## EXERCISE DIRECTIONS
Repeat nothing but the lines below running from the one containing "(∀ (e : CustomEffect) (t" to the one containing "n .write .plain = .pass →". Keep both end lines.
______
/-- EBREAK, and C.EBREAK where C is enabled, not delegated (`ExceptionTargetMode` has the delegated one), raise a breakpoint
exception whose trap value is zero or the address of the instruction. That under a narrow XLEN this address is zero-extended to
MXLEN, while `mepc` takes the sign-extended pc, is the model's choice, log entry 21 (R403 states no extension). -/
def Obligations.Ebreak : Prop :=
  ∀ s : State, s.delegated 3 = false → s.unexpected = false →
    (∃ t, exec .ebreak s = .next t ∧ enteredM s t false 3 s.pcAddr ∧
      (t.csr.mtval = 0 ∨ t.csr.mtval = narrow s.cfg.mxlen s.pcAddr)) ∧
    (s.extC = true → exec .cEbreak s = exec .ebreak s) ∧
    (s.extC = false → raisesIllegal .cEbreak s)

/-- The trap target: BASE, or BASE plus four times the cause of an interrupt in Vectored mode. -/
def Obligations.VectoredTrapTarget : Prop :=
  ∀ (s : State) (isInt : Bool) (code : Nat) (tval : Word), s.unexpected = false →
    ((s.csr.mtvec.getLsbD 0 = false ∨ isInt = false) → (s.trapM isInt code tval).pc = s.csr.mtvec &&& ~~~3#64) ∧
    (s.csr.mtvec.getLsbD 1 = false → s.csr.mtvec.getLsbD 0 = true →
      (s.trapM true code tval).pc =
        narrow s.cfg.mxlen ((s.csr.mtvec &&& ~~~3#64) + 4 * BitVec.ofNat 64 code) ∧
      (s.trapM true 7 tval).pc = narrow s.cfg.mxlen ((s.csr.mtvec &&& ~~~3#64) + 0x1c))

/-- An ECALL in M-mode with `MDT` set and no Smrnmi: the critical-error state, and no architectural state updated. -/
def Obligations.EcallWithMdtIsCritical : Prop :=
  ∀ s : State, s.cfg.ext.smdbltrp = true → s.cfg.ext.smrnmi = false → s.priv = .m → s.csr.mstatus.mdt = true →
    exec .ecall s = .next { s with criticalError := true }

/-- The critical-error state is absorbing until reset: the hart's state stays, `mcycle` and `minstret` apart (that the
event counters and selectors stay is the model's choice, log entry 26). -/
def Obligations.CriticalErrorAbsorbs : Prop :=
  ∀ s : State, s.criticalError = true → s.input.reset = none →
    ∃ t, step s = .next t ∧ t.criticalError = true ∧ t.priv = s.priv ∧ t.pc = s.pc ∧ t.x = s.x ∧ t.csr = s.csr ∧
      t.sup = s.sup ∧ t.rnmi = s.rnmi ∧ t.units = s.units ∧ t.pmp = s.pmp ∧ t.wait = s.wait ∧
      t.reservation = s.reservation ∧ t.elp = s.elp ∧ t.cnt.hpmcounter = s.cnt.hpmcounter ∧
      t.cnt.hpmevent = s.cnt.hpmevent

/-- A non-maskable interrupt of a hart without Smrnmi: taken whatever the interrupt enables say; `mtval` stays. The push of the
`mstatus` stack is the spec's decision D27. Two clauses are the model's choices: that no counter moves in this step under
`MCYCLE_STEP` one (log entries 30 and 39, decision D20), and that in the wait of a limited WFI the saved pc is the WFI's own and
the WFI does not retire (log entry 9). -/
def Obligations.NonMaskableInterrupt : Prop :=
  ∀ (s u : State), u = s.sampled s.input → s.input.reset = none → u.criticalError = false → s.input.nmi = true →
    u.cfg.nmiImpl = true → u.cfg.ext.smrnmi = false →
    (u.cfg.ext.smdbltrp = true → u.csr.mstatus.mdt = true → step s = .next { u with criticalError := true }) ∧
    (u.cfg.ext.smdbltrp = false ∨ u.csr.mstatus.mdt = false →
      ∃ t, step s = .next t ∧ t.csr.mepc = u.legalizeEpc u.pc ∧
        t.csr.mcause = narrow u.cfg.mxlen u.cfg.nmiCause ∧ t.csr.mtval = u.csr.mtval ∧
        t.csr.mstatus = { u.csr.mstatus with
          mpie := u.csr.mstatus.mie, mie := false, mpp := u.priv, mdt := u.cfg.ext.smdbltrp || u.csr.mstatus.mdt,
          mpelp := t.csr.mstatus.mpelp } ∧
        t.priv = .m ∧ t.pc = narrow u.cfg.mxlen u.cfg.nmiVector ∧ t.wait = .running ∧
        t.cnt.minstret = u.cnt.minstret ∧ (u.cfg.mcycleStep = .one → t.cnt = u.cnt) ∧ landingPad .m u t ∧
        sameX u t ∧ sameBytes u t ∧ sameRest u t ∧ sameCsrs u t ∧ t.reservation = u.reservation)

/-! ### Returns -/

/-- MRET: illegal below M-mode; in M-mode it pops the machine-level stack and goes to `mepc`. -/
def Obligations.Mret : Prop :=
  ∀ s : State,
    (s.priv ≠ .m → raisesIllegal .mret s) ∧
    (s.priv = .m → ∃ t, exec .mret s = .next t ∧ returned s t s.mppSeen (s.epcMasked s.csr.mepc) ∧ t.rnmi = s.rnmi ∧
      t.csr.mstatus = { s.csr.mstatus with
        mie := s.csr.mstatus.mpie
        mpie := true
        mpp := if s.hasU then .u else .m
        mprv := if s.mppSeen = .m then s.csr.mstatus.mprv else false
        mdt := if s.cfg.ext.smdbltrp then false else s.csr.mstatus.mdt
        sdt := if s.sdtActive = true ∧ s.mppSeen = .u then false else s.csr.mstatus.sdt
        mpelp := t.csr.mstatus.mpelp })

/-- SRET: illegal without S-mode, in U-mode, and in S-mode with `TSR` set; else it pops the supervisor-level stack. -/
def Obligations.Sret : Prop :=
  ∀ s : State,
    (s.hasS = false ∨ s.priv = .u ∨ s.priv = .s ∧ s.csr.mstatus.tsr = true → raisesIllegal .sret s) ∧
    (s.hasS = true → s.priv = .m ∨ s.priv = .s ∧ s.csr.mstatus.tsr = false →
      ∃ t, exec .sret s = .next t ∧ returned s t (if s.csr.mstatus.spp then .s else .u) (s.epcMasked s.sup.sepc) ∧
        t.rnmi = s.rnmi ∧
        t.csr.mstatus = { s.csr.mstatus with
          sie := s.csr.mstatus.spie
          spie := true
          spp := false
          mprv := false
          mdt := if s.cfg.ext.smdbltrp = true ∧ s.priv = .m then false else s.csr.mstatus.mdt
          sdt := if s.sdtActive = true ∧ s.csr.mstatus.spp = false then false else s.csr.mstatus.sdt
          spelp := t.csr.mstatus.spelp })

/-- MNRET: with Smrnmi, in M-mode, it returns to the saved mode and clears `MDT` if that is not M (registers beyond that
PRESUMED, log entry 13; that `MPELP` and `SPELP` stay is the model's choice, log entry 12); otherwise it is illegal. -/
def Obligations.Mnret : Prop :=
  ∀ s : State,
    (s.cfg.ext.smrnmi = false ∨ s.priv ≠ .m → raisesIllegal .mnret s) ∧
    (s.cfg.ext.smrnmi = true → s.priv = .m → s.modeExists s.rnmi.mnpp = true →
      ∃ t, exec .mnret s = .next t ∧ returned s t s.rnmi.mnpp (s.epcMasked s.rnmi.mnepc) ∧
        t.rnmi = { s.rnmi with nmie := true } ∧
        t.csr.mstatus = { s.csr.mstatus with
          mprv := if s.rnmi.mnpp = .m then s.csr.mstatus.mprv else false
          mdt := if s.cfg.ext.smdbltrp = true ∧ s.rnmi.mnpp ≠ .m then false else s.csr.mstatus.mdt
          sdt := if s.sdtActive = true ∧ s.rnmi.mnpp = .u then false else s.csr.mstatus.sdt })

/-- A return never raises an instruction-address-misaligned exception: `mepc` reads with its low bits masked, the target
is aligned and no cause is written (R418 for MRET and SRET; for MNRET PRESUMED, log entry 13). -/
def Obligations.ReturnTargetIsAligned : Prop :=
  (∀ s : State, (s.csrRead .mepc).getLsbD 0 = false ∧ (s.extC = false → (s.csrRead .mepc).getLsbD 1 = false)) ∧
  ∀ (s : State) (i : Instr),
    i = .mret ∧ s.priv = .m ∨ i = .sret ∧ s.hasS = true ∧ (s.priv = .m ∨ s.priv = .s ∧ s.csr.mstatus.tsr = false) ∨
      i = .mnret ∧ s.cfg.ext.smrnmi = true ∧ s.priv = .m →
    ∃ t, exec i s = .next t ∧ t.aligned t.pc = true ∧ t.csr.mcause = s.csr.mcause ∧ t.sup.scause = s.sup.scause

/-! ### WFI -/

/-- WFI: where it may wait it retires and does not stay stalled under a wake-up; where it is not available, or may wait
only for a limit of zero, it is illegal; under a limit it retires under a wake-up. With limit zero it raises at once, also under
a wake-up: the source allows that in so many words for `TW` = 1 below M-mode; for U-mode where S-mode is implemented it is the
spec's own choice, decision D26 (R423 marks it so). -/
def Obligations.WaitForInterrupt : Prop :=
  ∀ s : State,
    (s.priv = .m ∨ s.status.tw = false ∧ (s.priv = .s ∨ s.hasS = false ∧ s.cfg.wfiInU = true) →
      ∃ t, exec .wfi s = .next t ∧ onlyRetired s t ∧ (s.wake = true ∨ s.cfg.wfiKind = .nop → t.wait = .running)) ∧
    (s.priv = .u → s.hasS = false → s.cfg.wfiInU = false → raisesIllegal .wfi s) ∧
    (s.priv ≠ .m → s.status.tw = true ∨ s.priv = .u ∧ s.hasS = true → s.cfg.twLimit = 0 → raisesIllegal .wfi s) ∧
    (s.priv ≠ .m → s.status.tw = true ∨ s.priv = .u ∧ s.hasS = true → s.cfg.twLimit ≠ 0 → s.wfiAbsent = false →
      s.wake = true → ∃ t, exec .wfi s = .next t ∧ onlyRetired s t ∧ t.wait = .running)

/-- A stalled hart resumes under a wake-up: an interrupt for M-mode, or a delegated one for S-mode (`SDT`: log entry 11), is
taken with the saved pc behind the WFI; without one the instruction there runs. That it resumes, and takes the interrupt or runs
the instruction, in this very step is the spec's own decision D5 (R510) and the model's choice of log entries 9 and 29: R422
gives a bounded but unspecified time only. The layout of the S-mode registers is log entry 14. -/
def Obligations.StalledHartResumes : Prop :=
  ∀ (s u : State), u = s.sampled s.input → s.input.reset = none → u.criticalError = false →
    u.nmiTaken s.input = false → u.wait = { stalled := true, timer := none } → u.wake = true →
    (∀ i, u.pendingInterrupt = some (false, i) → u.unexpected = false →
      ∃ t, step s = .next t ∧ enteredM u t true i 0) ∧
    (∀ i, u.pendingInterrupt = some (true, i) → u.status.sdt = false →
      ∃ t, step s = .next t ∧ enteredS u t true i 0) ∧
    (∀ (w : BitVec 32) (i : Instr), u.pendingInterrupt = none → s.input.hwError = none → u.fetch = .ok w →
      decodeWord w = .ok i → step s = exec i (u.setWait .running))

/-! ### Fences and custom words -/

/-- SFENCE.VMA and SINVAL.VMA: reserved without their extension, illegal in U-mode and in S-mode with `TVM` set; else
they only retire. -/
def Obligations.SupervisorFences : Prop :=
  ∀ (s : State) (rs1 rs2 : BitVec 5),
    (s.hasS = false ∨ s.priv = .u ∨ s.priv = .s ∧ s.csr.mstatus.tvm = true → raisesIllegal (.sfenceVma rs1 rs2) s) ∧
    (s.hasS = false ∨ s.cfg.ext.svinval = false ∨ s.priv = .u ∨ s.priv = .s ∧ s.csr.mstatus.tvm = true →
      raisesIllegal (.sinvalVma rs1 rs2) s) ∧
    (s.hasS = true → s.priv = .m ∨ s.priv = .s ∧ s.csr.mstatus.tvm = false → regExists s.features rs1 = true →
      regExists s.features rs2 = true →
      (∃ t, exec (.sfenceVma rs1 rs2) s = .next t ∧ onlyRetired s t ∧ t.wait = s.wait) ∧
      (s.cfg.ext.svinval = true → ∃ t, exec (.sinvalVma rs1 rs2) s = .next t ∧ onlyRetired s t ∧ t.wait = s.wait))

/-- `menvcfg.FIOM` widens the sets of a FENCE below M-mode; a FENCE word only retires. -/
def Obligations.FenceUnderFiom : Prop :=
  ∀ (s : State) (f : FenceSet) (w : BitVec 32),
    (s.priv ≠ .m → s.envcfg.fiom = true → s.fenceSet f =
      { input := f.input, output := f.output, reads := f.reads || f.input, writes := f.writes || f.output }) ∧
    (s.priv = .m ∨ s.envcfg.fiom = false → s.fenceSet f = f) ∧
    (opcodeOf w = 0b0001111 → funct3Of w = 0 → ∃ t, s.baseExec w = .next t ∧ onlyRetired s t ∧ t.wait = s.wait)

/-- The eight custom SYSTEM rows: reserved, hence illegal, where the implementation defines nothing; where it defines the
word, the exception with a custom code or the new state that it gives (a free value, log entry 19), no store visible but
under an access fault, and illegal where it reads or modifies a unit that is Off. A new state keeps the mode, the memory but
for the stores, the platform and an aligned `pc`; only an access to incoherent memory stops (log entry 28). -/
def Obligations.CustomWords : Prop :=
  ∀ (s : State) (hi : BitVec 11) (lo : BitVec 5) (i : Instr),
    i ∈ [.custom100011 hi lo, .custom110011 hi lo, .custom100111 hi lo, .custom110111 hi lo, .custom101011 hi lo,
      .custom111011 hi lo, .custom101111 hi lo, .custom111111 hi lo] →
    (i.wellFormed s.features = false → raisesIllegal i s ∧
      (s.delegated 2 = false → s.unexpected = false →
        ∃ t, exec i s = .next t ∧ enteredM s t false 2 ((encode i).setWidth 64))) ∧
    (i.wellFormed s.features = true →
      exec i s = (match Config.customExec (encode i) s.ctr with
        | .undefined => .next (s.raise 2 ((encode i).setWidth 64))
        | .raises code tval => .next (s.raise (customCode code) (narrow s.cfg.mxlen tval))
        | .retires e =>
          if s.customAllowed e then State.onAccess (s.customAccesses e) (fun t => t.customRetire e)
          else .next (s.raise 2 ((encode i).setWidth 64))) ∧
      ((∀ r ∈ s.cfg.pma, r.coherent = true) → ∃ t, exec i s = .next t)) ∧
    (∀ n, 24 ≤ customCode n ∧ customCode n ≤ 31 ∨ 48 ≤ customCode n ∧ customCode n ≤ 63) ∧
    (∀ (e : CustomEffect) (t : State) (c : Nat) (v : Word), s.customAccesses e = .exc t c v → c ≠ 7 → t = s) ∧
    (∀ (e : CustomEffect) (u : StateUnit), s.unitOn u = false →
      (u, .read) ∈ e.units ∨ (u, .modify) ∈ e.units ∨ (u, .unconfigure) ∈ e.units → s.customAllowed e = false) ∧
    ∀ e : CustomEffect, sameBytes s (s.customRetire e) ∧ (s.customRetire e).priv = s.priv ∧
      (s.customRetire e).cfg = s.cfg ∧ (s.customRetire e).plat = s.plat ∧ (s.customRetire e).wait = s.wait ∧
      (s.customRetire e).inputs = s.inputs ∧
      (s.customRetire e).aligned (s.customRetire e).pc = true

/-! ### Memory -/

/-- A store to memory puts its bytes in the order of the effective mode and leaves every other byte and all else. -/
def Obligations.StoreWritesItsBytes : Prop :=
  ∀ (s : State) (ea v : Word) (n : Nat), n = 1 ∨ n = 2 ∨ n = 4 ∨ n = 8 →
    (∀ a ∈ s.accessAddrs ea n, deviceAt s.cfg a = none) → s.accessVerdict ea n .write .plain = .pass →
    ∃ t, s.memWrite ea n v .plain = .ok t ∧ t = { s with mem := t.mem } ∧
      (∀ k, k < n → t.byteAt (s.effAddr (ea + BitVec.ofNat 64 k)).toNat =
        v.extractLsb' (8 * (if s.bigEndian s.effPriv then n - 1 - k else k)) 8) ∧
      (∀ a, a ∉ s.accessAddrs ea n → t.byteAt a = s.byteAt a)

/-- A load of what was just stored gives it back, whatever the byte order. -/
def Obligations.LoadAfterStore : Prop :=
  ∀ (s t : State) (ea v : Word) (n : Nat), n = 1 ∨ n = 2 ∨ n = 4 ∨ n = 8 →
    (∀ a ∈ s.accessAddrs ea n, deviceAt s.cfg a = none) → s.memWrite ea n v .plain = .ok t →
    t.accessVerdict ea n .read .plain = .pass →
    t.memRead ea n .plain = .ok (BitVec.ofNat 64 (v.toNat % 2 ^ (8 * n)))

/-- Where every misaligned access raises address-misaligned first, a misaligned load raises code 4 and a misaligned
store code 6 with the address; one that touches a memory-mapped register raises an access fault, code 5 or 7 (the spec's
decision D18), with the address of the first byte there; memory is not accessed. That R153's portion is that first byte is the
model's reading, log entry 22, and that the address is zero-extended to MXLEN under a narrow XLEN its choice, log entry 21. -/
def Obligations.MisalignedAccessRaises : Prop :=
  ∀ (s : State) (ea v : Word) (n : Nat), (s.effAddr ea).toNat % n ≠ 0 →
    (∀ b, (s.accessAddrs ea n).find? (fun a => (deviceAt s.cfg a).isSome) = some b →
      s.memRead ea n .plain = .exc s 5 (asTval b) ∧ s.memWrite ea n v .plain = .exc s 7 (asTval b)) ∧
    ((∀ a ∈ s.accessAddrs ea n, deviceAt s.cfg a = none) → s.cfg.misalignedKind = .raiseMisaligned →
      s.cfg.misalignedFirst = true → inGranule s.cfg (s.effAddr ea).toNat n = false →
      s.memRead ea n .plain = .exc s 4 (s.effAddr ea) ∧ s.memWrite ea n v .plain = .exc s 6 (s.effAddr ea))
______
## PROBLEM SOLUTION
    (∀ (e : CustomEffect) (t : State) (c : Nat) (v : Word), s.customAccesses e = .exc t c v → c ≠ 7 → t = s) ∧
    (∀ (e : CustomEffect) (u : StateUnit), s.unitOn u = false →
      (u, .read) ∈ e.units ∨ (u, .modify) ∈ e.units ∨ (u, .unconfigure) ∈ e.units → s.customAllowed e = false) ∧
    ∀ e : CustomEffect, sameBytes s (s.customRetire e) ∧ (s.customRetire e).priv = s.priv ∧
      (s.customRetire e).cfg = s.cfg ∧ (s.customRetire e).plat = s.plat ∧ (s.customRetire e).wait = s.wait ∧
      (s.customRetire e).inputs = s.inputs ∧
      (s.customRetire e).aligned (s.customRetire e).pc = true

/-! ### Memory -/

/-- A store to memory puts its bytes in the order of the effective mode and leaves every other byte and all else. -/
def Obligations.StoreWritesItsBytes : Prop :=
  ∀ (s : State) (ea v : Word) (n : Nat), n = 1 ∨ n = 2 ∨ n = 4 ∨ n = 8 →
    (∀ a ∈ s.accessAddrs ea n, deviceAt s.cfg a = none) → s.accessVerdict ea n .write .plain = .pass →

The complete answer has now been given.